**REQUIRED WORK**
Nothing outside the range below should be printed. Output exactly the lines from the line with "let c := (lanesOf" to the line with "it (R47). -/", both included.

**AVAILABLE RECORDS**
/-- Must a commit point of the gang wait: for the launch's shape (R218), for room on the publish flows (R201), or for a
commit it has made to be performed at every home (R206)? -/
def State.commitWaits (s : State) (g : Gang) (w : Wave) (m : LaneMask) : Bool :=
  g.gate || (s.commitRemote g && !(s.canPublish g.die)) ||
    ((lanesOf m).any (fun l => (w.thread l).commitDone) && !(s.publishedBy w.id).isEmpty)

/-- The checks of one word for every thread of the group. A commit point of a versioned gang is counted (R262). -/
def State.checkWord (s : State) (i : Instr) (op : WordOp) (c : Issue) (w : Wave) : State :=
  let c := (lanesOf c.lanes).foldl (fun c' l => c'.note l (s.laneCause i op c w l)) c
  let g := s.gangOf w
  let c := if s.versioned g && op.commit s w g then
      { c with commits := c.commits + 1, waits := c.waits ||| if s.commitWaits g w c.lanes then c.lanes else 0 }
    else c
  { s with cur := some c }

/-- `n` commits of a gang, one for each commit point of the chain (R262). -/
def State.commitN (gid wave : Nat) : Nat → State → State
  | 0, s => s
  | n + 1, s => State.commitN gid wave n (s.commit gid wave)

/-- The commits of a chain, before any of its words has another effect (R262). Where a commit sends a bundle to another die,
the threads then wait at the chain until it is performed (R206). -/
def State.commitChain (s : State) (c : Issue) (w : Wave) : State :=
  let m := c.acting
  if m == 0 || c.commits == 0 then s else
  let g := s.gangOf w
  let s := { s with cur := some { c with commits := 0 } }
  if (w.thread (lowest m)).commitDone then s
  else if s.commitRemote g then
    let s := (State.commitN g.id w.id c.commits s).modWave w.id fun w => w.mapLanes m fun _ t => { t with commitDone := true }
    { s with cur := some { c with commits := 0, waits := c.lanes } }
  else State.commitN g.id w.id c.commits s

/-- The effect of one word in the threads in which the chain takes effect, its sources read from the wave as it stood before
the chain wrote (R45). -/
def State.actWord (s : State) (op : WordOp) : State :=
  match s.cur with
  | none => s
  | some c =>
    match (match c.view with | some w => some w | none => s.wave? c.wave) with
    | none => s
    | some w =>
      let s := s.commitChain c w
      match s.cur with
      | none => s
      | some c =>
        if c.acting == 0 && !(op.always && c.waiting == 0 && c.traps.all fun t => 7 ≤ t.2.1) then s else op.act s c w c.acting

/-- The lane's trap that is taken: the earliest step of R81, the lowest slot within it (R47). -/
def pickTrap (ts : List (Nat × TrapInfo)) : Option TrapInfo :=
  (ts.foldl (fun b x => match b with
    | none => some x
    | some y => if x.1 < y.1 || (x.1 == y.1 && x.2.pos < y.2.pos) then some x else some y) none).map (·.2)

/-- The traps of a chain, by lane in ascending order. -/
def Issue.taken (c : Issue) : List (Nat × TrapInfo) :=
  (lanesOf c.lanes).filterMap fun l =>
    (pickTrap ((c.traps.filter fun x => x.1 == l).map (·.2))).map fun t => (l, t)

**RESULT OF THIS TASK**
  let c := (lanesOf c.lanes).foldl (fun c' l => c'.note l (s.laneCause i op c w l)) c
  let g := s.gangOf w
  let c := if s.versioned g && op.commit s w g then
      { c with commits := c.commits + 1, waits := c.waits ||| if s.commitWaits g w c.lanes then c.lanes else 0 }
    else c
  { s with cur := some c }

/-- `n` commits of a gang, one for each commit point of the chain (R262). -/
def State.commitN (gid wave : Nat) : Nat → State → State
  | 0, s => s
  | n + 1, s => State.commitN gid wave n (s.commit gid wave)

/-- The commits of a chain, before any of its words has another effect (R262). Where a commit sends a bundle to another die,
the threads then wait at the chain until it is performed (R206). -/
def State.commitChain (s : State) (c : Issue) (w : Wave) : State :=
  let m := c.acting
  if m == 0 || c.commits == 0 then s else
  let g := s.gangOf w
  let s := { s with cur := some { c with commits := 0 } }
  if (w.thread (lowest m)).commitDone then s
  else if s.commitRemote g then
    let s := (State.commitN g.id w.id c.commits s).modWave w.id fun w => w.mapLanes m fun _ t => { t with commitDone := true }
    { s with cur := some { c with commits := 0, waits := c.lanes } }
  else State.commitN g.id w.id c.commits s

/-- The effect of one word in the threads in which the chain takes effect, its sources read from the wave as it stood before
the chain wrote (R45). -/
def State.actWord (s : State) (op : WordOp) : State :=
  match s.cur with
  | none => s
  | some c =>
    match (match c.view with | some w => some w | none => s.wave? c.wave) with
    | none => s
    | some w =>
      let s := s.commitChain c w
      match s.cur with
      | none => s
      | some c =>
        if c.acting == 0 && !(op.always && c.waiting == 0 && c.traps.all fun t => 7 ≤ t.2.1) then s else op.act s c w c.acting

/-- The lane's trap that is taken: the earliest step of R81, the lowest slot within it (R47). -/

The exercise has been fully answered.